***** Records supplied

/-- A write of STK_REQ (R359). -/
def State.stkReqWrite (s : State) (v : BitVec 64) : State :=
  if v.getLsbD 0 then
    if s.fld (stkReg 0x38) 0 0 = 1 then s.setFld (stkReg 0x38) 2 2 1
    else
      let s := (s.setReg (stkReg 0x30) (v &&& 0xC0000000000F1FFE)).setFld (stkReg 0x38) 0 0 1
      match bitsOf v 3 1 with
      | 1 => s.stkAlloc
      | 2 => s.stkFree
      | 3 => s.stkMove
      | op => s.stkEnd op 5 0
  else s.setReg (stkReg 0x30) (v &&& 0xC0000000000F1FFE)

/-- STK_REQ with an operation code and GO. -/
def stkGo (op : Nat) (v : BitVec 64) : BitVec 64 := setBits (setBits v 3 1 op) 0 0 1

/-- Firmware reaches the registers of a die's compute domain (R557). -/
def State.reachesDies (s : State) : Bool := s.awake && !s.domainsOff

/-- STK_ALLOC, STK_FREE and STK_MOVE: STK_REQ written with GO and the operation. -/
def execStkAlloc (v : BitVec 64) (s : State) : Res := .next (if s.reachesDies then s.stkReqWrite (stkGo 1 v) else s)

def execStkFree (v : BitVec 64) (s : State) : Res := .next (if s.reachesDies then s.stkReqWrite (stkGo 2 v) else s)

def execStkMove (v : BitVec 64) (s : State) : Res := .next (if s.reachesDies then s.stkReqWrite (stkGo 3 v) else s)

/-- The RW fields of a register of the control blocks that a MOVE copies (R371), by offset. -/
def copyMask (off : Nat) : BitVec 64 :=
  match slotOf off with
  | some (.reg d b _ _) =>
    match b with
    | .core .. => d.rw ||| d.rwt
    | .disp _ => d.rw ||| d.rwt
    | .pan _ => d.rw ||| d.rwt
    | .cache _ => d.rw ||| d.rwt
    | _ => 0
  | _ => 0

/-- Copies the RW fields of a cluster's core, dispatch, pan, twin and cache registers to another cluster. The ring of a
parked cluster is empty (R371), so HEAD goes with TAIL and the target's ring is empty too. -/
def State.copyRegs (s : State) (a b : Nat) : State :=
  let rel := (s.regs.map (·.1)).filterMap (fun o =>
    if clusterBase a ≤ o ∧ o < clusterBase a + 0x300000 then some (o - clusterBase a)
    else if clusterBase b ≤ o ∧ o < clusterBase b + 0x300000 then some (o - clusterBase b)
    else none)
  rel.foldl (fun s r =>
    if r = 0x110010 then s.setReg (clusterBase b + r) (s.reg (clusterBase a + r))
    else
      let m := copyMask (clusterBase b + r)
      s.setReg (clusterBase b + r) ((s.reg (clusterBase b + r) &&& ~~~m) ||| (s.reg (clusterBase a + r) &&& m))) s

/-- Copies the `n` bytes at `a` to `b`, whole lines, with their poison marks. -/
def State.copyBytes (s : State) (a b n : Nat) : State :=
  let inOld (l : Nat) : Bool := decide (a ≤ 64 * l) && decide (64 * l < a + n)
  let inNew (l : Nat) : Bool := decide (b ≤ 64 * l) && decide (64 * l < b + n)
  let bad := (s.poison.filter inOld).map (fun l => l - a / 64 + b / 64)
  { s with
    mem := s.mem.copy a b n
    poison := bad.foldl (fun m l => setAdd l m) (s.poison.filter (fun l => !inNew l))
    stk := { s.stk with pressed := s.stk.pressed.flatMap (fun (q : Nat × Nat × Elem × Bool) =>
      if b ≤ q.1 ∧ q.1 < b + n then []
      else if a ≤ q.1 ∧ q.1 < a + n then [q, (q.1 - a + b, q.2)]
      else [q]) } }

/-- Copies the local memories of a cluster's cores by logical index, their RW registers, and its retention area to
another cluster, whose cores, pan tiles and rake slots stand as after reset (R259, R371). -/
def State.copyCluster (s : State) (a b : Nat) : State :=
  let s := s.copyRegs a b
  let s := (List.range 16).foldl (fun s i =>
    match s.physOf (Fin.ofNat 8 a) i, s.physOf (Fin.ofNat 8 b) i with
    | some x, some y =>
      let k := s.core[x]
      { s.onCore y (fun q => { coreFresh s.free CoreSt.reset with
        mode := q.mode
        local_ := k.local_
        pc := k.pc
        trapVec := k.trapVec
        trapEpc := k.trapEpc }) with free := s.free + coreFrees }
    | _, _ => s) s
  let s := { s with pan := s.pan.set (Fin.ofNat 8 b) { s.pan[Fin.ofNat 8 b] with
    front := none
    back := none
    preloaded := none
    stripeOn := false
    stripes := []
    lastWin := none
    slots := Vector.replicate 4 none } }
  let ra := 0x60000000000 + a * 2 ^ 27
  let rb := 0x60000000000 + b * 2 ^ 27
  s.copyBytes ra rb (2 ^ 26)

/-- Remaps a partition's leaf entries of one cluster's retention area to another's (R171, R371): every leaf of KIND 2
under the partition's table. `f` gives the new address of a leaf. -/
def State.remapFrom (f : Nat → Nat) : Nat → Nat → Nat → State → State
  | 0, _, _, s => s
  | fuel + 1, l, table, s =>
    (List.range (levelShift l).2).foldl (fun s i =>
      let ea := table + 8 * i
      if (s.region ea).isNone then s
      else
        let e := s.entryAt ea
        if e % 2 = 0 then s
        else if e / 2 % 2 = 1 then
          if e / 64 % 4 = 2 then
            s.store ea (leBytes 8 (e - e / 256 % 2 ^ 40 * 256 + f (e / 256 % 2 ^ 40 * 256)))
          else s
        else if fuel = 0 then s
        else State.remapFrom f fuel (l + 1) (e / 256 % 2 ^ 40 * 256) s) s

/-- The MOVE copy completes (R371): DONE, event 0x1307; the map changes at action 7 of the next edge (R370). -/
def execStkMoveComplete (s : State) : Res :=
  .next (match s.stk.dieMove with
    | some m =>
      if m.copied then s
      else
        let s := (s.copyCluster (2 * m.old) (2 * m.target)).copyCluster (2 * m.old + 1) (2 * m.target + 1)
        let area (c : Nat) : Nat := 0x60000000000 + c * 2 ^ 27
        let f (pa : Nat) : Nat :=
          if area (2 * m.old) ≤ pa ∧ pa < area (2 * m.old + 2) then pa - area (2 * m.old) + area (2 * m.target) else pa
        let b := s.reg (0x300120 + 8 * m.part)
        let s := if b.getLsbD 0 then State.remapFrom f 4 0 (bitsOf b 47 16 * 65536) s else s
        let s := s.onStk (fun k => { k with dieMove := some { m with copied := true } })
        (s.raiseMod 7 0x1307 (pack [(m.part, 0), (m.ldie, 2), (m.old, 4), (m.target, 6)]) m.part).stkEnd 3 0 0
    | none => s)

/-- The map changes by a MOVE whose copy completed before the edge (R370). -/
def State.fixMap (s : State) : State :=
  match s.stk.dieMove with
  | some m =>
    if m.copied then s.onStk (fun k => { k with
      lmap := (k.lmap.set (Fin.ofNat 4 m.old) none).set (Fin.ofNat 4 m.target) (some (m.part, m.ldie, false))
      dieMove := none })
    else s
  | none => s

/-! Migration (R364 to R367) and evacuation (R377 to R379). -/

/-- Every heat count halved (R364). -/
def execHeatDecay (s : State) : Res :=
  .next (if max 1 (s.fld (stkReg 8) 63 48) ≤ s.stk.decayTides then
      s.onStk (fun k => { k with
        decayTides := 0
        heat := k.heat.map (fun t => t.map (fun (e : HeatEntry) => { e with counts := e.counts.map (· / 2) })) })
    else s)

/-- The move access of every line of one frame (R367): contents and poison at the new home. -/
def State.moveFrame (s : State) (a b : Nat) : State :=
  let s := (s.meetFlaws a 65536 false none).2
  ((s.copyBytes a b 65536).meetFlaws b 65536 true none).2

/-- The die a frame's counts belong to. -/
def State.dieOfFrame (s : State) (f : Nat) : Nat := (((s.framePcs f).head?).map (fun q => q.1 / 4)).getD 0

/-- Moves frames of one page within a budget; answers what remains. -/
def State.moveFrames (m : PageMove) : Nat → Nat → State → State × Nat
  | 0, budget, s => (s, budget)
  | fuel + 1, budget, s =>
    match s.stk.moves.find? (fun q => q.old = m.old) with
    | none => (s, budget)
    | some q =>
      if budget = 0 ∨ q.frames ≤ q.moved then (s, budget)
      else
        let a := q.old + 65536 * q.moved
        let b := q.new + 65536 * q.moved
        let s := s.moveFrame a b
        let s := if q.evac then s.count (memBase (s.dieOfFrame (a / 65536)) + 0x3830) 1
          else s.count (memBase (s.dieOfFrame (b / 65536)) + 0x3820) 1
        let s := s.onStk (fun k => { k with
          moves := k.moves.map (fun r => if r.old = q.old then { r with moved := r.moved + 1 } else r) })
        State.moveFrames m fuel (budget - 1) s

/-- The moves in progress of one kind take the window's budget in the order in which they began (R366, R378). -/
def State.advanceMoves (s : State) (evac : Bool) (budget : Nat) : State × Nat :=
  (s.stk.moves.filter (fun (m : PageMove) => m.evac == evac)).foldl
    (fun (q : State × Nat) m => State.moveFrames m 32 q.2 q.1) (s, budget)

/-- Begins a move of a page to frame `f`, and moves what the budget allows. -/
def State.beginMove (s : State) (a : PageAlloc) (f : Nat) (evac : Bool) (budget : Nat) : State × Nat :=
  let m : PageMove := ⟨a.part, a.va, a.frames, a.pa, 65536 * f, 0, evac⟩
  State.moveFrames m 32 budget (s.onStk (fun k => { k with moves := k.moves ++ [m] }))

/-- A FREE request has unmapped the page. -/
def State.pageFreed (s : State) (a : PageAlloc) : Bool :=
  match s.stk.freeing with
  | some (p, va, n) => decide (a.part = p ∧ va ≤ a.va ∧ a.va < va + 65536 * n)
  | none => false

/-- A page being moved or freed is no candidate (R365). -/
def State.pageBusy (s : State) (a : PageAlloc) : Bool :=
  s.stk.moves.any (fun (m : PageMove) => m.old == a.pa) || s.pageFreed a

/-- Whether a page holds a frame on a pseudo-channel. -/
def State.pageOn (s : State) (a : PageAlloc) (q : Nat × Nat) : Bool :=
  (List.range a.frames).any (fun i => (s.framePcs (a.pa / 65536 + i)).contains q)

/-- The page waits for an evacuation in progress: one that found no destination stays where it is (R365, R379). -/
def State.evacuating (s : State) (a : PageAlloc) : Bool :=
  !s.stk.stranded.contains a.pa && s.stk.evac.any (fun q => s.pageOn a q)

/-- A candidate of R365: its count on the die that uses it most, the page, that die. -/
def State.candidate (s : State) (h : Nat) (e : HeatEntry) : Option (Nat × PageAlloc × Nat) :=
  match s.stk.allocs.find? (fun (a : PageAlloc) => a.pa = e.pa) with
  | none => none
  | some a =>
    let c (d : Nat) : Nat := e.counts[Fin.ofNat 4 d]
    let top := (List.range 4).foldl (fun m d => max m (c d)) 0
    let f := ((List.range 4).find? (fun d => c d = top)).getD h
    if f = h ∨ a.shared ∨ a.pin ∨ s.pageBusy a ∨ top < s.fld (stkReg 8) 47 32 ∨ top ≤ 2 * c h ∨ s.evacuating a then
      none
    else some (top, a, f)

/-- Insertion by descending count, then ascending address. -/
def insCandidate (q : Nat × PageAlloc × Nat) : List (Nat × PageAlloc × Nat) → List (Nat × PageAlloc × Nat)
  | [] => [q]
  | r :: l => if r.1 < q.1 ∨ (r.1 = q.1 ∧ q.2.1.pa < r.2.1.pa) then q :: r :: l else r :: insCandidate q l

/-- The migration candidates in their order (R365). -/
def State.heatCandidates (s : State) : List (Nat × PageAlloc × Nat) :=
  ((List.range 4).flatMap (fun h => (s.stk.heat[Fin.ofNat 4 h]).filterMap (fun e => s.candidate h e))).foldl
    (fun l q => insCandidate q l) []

**********

Required work: Give back exactly the lines above starting at the line where "s.copyBytes ra rb (2 ^ 26)" appears and ending at the line where "def execStkMoveComplete (s" appears, both included, with no other lines.

Result of the exercise:
  s.copyBytes ra rb (2 ^ 26)

/-- Remaps a partition's leaf entries of one cluster's retention area to another's (R171, R371): every leaf of KIND 2
under the partition's table. `f` gives the new address of a leaf. -/
def State.remapFrom (f : Nat → Nat) : Nat → Nat → Nat → State → State
  | 0, _, _, s => s
  | fuel + 1, l, table, s =>
    (List.range (levelShift l).2).foldl (fun s i =>
      let ea := table + 8 * i
      if (s.region ea).isNone then s
      else
        let e := s.entryAt ea
        if e % 2 = 0 then s
        else if e / 2 % 2 = 1 then
          if e / 64 % 4 = 2 then
            s.store ea (leBytes 8 (e - e / 256 % 2 ^ 40 * 256 + f (e / 256 % 2 ^ 40 * 256)))
          else s
        else if fuel = 0 then s
        else State.remapFrom f fuel (l + 1) (e / 256 % 2 ^ 40 * 256) s) s

/-- The MOVE copy completes (R371): DONE, event 0x1307; the map changes at action 7 of the next edge (R370). -/
def execStkMoveComplete (s : State) : Res :=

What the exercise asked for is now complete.